**Exercise aim**:
A single stretch of the material below is to be transcribed exactly, starting at the line with "(e : o = Option.some (x, s))" and ending after the line with "t ∧ OnlyChanges k q t".

**Dataset records**:
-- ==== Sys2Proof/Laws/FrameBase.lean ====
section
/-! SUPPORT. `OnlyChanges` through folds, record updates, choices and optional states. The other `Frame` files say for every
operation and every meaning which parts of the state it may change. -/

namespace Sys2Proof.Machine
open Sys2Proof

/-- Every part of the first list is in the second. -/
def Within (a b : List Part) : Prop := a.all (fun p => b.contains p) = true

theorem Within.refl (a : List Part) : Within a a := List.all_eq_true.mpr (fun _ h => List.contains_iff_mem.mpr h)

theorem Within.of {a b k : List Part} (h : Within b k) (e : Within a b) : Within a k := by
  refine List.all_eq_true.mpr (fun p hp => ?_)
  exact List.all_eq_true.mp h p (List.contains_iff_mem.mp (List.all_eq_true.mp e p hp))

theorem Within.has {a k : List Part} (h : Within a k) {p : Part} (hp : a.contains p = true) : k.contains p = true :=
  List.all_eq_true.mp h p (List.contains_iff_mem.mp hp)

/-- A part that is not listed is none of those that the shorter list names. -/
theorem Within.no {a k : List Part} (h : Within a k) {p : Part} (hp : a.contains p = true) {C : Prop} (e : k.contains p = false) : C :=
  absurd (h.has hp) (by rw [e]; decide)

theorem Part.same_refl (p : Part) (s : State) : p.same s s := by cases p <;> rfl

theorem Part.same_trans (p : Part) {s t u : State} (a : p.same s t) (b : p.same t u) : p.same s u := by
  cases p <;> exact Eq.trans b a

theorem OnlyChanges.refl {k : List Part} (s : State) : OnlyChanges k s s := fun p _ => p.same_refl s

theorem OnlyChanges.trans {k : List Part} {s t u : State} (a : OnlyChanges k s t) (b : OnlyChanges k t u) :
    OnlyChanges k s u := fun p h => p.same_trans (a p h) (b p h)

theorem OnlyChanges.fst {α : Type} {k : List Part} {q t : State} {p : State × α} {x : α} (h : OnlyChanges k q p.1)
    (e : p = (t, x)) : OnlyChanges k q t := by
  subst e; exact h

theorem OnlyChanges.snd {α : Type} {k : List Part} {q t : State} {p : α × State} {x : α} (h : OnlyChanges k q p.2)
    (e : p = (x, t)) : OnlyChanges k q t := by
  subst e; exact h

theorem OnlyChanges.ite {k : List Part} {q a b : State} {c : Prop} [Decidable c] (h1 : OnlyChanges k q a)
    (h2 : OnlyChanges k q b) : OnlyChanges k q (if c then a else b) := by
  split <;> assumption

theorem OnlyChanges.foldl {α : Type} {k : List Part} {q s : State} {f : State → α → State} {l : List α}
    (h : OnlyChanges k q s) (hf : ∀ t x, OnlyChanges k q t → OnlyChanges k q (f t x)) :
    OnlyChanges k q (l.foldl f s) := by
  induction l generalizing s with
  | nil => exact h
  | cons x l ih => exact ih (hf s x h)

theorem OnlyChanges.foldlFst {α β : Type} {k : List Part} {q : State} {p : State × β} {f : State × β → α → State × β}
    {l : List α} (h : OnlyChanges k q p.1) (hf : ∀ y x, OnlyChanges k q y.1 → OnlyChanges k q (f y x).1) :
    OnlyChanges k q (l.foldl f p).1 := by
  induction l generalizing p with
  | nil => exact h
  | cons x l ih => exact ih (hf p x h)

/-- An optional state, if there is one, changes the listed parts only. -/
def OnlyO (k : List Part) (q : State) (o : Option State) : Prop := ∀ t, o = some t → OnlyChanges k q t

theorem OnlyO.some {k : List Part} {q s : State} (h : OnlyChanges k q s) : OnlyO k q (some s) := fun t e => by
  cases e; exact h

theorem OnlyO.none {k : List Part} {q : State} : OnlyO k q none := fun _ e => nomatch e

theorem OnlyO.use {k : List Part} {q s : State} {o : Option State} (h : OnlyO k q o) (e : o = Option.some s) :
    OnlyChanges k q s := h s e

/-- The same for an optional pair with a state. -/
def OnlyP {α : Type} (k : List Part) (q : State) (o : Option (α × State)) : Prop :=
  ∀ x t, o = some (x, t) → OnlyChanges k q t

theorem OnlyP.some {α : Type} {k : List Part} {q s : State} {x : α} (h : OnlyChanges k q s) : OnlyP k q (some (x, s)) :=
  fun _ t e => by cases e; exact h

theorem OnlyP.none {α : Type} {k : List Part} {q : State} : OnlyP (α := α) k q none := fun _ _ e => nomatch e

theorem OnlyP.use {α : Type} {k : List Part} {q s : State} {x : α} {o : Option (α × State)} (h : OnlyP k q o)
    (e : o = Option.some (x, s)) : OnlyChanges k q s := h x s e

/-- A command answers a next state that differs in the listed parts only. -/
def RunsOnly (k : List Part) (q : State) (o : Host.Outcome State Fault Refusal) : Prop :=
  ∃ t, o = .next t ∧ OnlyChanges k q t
...
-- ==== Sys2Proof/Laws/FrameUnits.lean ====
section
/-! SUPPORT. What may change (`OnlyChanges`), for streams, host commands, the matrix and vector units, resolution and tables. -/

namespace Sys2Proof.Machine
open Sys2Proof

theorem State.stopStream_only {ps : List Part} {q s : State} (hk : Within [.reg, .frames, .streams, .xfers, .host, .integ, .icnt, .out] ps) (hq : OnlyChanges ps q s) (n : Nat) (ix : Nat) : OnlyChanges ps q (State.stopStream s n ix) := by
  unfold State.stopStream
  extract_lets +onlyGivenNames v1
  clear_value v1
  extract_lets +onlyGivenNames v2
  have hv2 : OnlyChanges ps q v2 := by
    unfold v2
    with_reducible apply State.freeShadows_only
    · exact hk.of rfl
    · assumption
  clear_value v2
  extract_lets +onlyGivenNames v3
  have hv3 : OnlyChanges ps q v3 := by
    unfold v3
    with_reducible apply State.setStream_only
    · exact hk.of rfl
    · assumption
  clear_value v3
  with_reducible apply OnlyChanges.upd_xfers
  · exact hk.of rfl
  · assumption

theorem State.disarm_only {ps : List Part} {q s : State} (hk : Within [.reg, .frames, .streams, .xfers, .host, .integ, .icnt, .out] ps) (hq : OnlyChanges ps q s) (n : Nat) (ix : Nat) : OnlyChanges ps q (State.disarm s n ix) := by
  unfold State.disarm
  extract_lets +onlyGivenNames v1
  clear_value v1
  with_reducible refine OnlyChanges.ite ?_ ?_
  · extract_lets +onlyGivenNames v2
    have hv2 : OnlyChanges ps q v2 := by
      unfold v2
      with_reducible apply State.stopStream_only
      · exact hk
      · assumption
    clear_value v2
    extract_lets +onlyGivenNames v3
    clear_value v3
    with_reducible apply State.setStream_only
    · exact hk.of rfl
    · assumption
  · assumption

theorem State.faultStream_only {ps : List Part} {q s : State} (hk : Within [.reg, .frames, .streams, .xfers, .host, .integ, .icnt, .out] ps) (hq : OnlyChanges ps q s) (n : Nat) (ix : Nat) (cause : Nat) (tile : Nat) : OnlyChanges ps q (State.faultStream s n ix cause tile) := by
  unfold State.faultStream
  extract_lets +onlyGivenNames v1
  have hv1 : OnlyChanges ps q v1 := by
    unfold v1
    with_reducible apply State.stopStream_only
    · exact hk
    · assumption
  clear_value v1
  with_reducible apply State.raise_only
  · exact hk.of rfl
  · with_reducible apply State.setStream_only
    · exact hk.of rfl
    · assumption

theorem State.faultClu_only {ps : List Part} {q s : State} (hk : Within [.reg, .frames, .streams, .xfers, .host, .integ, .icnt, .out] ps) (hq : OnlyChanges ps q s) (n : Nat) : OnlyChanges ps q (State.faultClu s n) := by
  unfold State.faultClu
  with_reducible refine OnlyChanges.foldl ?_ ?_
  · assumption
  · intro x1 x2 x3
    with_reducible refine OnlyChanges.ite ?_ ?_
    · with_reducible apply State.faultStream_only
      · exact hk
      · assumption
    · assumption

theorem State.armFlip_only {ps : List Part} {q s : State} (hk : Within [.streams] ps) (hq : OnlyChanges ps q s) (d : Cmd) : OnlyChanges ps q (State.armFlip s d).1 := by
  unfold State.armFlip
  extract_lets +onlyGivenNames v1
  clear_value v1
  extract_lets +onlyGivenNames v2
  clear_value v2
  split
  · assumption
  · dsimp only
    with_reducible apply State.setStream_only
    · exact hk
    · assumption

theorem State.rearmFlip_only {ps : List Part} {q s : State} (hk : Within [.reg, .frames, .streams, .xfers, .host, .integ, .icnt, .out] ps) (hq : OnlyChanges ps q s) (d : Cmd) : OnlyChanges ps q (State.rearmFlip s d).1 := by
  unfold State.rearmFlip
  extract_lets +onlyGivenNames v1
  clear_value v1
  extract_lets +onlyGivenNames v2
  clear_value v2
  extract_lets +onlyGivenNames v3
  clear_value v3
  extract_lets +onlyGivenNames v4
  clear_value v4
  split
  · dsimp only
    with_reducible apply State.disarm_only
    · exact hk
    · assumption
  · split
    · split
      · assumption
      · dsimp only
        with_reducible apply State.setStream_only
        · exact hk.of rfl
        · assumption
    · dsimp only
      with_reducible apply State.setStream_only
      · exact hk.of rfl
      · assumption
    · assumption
...
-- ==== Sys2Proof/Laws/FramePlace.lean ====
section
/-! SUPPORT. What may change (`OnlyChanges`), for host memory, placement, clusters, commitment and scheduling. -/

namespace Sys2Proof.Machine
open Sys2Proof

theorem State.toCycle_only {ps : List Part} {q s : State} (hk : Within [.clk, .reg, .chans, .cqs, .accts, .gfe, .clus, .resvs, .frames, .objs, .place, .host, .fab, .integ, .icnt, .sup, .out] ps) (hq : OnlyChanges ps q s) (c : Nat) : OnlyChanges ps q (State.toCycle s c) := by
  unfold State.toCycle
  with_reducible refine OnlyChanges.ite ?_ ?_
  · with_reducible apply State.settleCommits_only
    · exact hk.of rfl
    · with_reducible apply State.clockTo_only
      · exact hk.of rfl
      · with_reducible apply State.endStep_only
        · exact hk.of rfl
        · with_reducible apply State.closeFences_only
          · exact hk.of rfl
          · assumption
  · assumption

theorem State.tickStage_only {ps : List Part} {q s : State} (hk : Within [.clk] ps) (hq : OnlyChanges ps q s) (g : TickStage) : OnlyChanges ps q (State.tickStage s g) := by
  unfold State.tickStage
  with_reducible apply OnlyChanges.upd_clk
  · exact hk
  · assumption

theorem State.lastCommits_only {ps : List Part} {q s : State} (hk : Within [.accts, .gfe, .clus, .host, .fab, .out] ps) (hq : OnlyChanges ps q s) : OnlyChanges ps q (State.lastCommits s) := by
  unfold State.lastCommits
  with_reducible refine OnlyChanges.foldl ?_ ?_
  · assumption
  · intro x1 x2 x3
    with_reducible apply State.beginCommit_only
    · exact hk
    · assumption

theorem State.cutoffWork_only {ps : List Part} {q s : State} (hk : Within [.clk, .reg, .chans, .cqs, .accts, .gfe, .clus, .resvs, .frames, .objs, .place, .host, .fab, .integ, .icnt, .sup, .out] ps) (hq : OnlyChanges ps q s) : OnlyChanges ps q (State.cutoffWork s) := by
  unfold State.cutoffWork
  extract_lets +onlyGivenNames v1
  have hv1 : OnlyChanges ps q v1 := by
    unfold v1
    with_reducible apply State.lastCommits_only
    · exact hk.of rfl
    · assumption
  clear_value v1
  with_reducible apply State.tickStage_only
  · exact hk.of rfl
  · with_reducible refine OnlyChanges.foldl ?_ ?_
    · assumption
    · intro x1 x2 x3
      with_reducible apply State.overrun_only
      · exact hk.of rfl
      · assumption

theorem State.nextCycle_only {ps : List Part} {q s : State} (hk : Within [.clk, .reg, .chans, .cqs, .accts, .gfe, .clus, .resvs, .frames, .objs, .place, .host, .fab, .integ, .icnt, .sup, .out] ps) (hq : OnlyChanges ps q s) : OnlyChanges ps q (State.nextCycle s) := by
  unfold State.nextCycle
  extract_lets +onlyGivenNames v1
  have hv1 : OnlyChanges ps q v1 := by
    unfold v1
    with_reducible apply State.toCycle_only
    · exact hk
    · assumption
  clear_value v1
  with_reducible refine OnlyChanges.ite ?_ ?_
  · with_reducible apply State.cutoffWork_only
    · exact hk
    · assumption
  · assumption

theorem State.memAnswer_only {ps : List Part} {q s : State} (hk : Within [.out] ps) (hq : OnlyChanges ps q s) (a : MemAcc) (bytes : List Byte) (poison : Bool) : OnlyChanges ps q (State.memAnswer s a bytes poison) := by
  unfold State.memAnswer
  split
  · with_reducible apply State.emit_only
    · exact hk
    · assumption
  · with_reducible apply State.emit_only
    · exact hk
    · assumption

**Answer below**:
    (e : o = Option.some (x, s)) : OnlyChanges k q s := h x s e

/-- A command answers a next state that differs in the listed parts only. -/
def RunsOnly (k : List Part) (q : State) (o : Host.Outcome State Fault Refusal) : Prop :=
  ∃ t, o = .next t ∧ OnlyChanges k q t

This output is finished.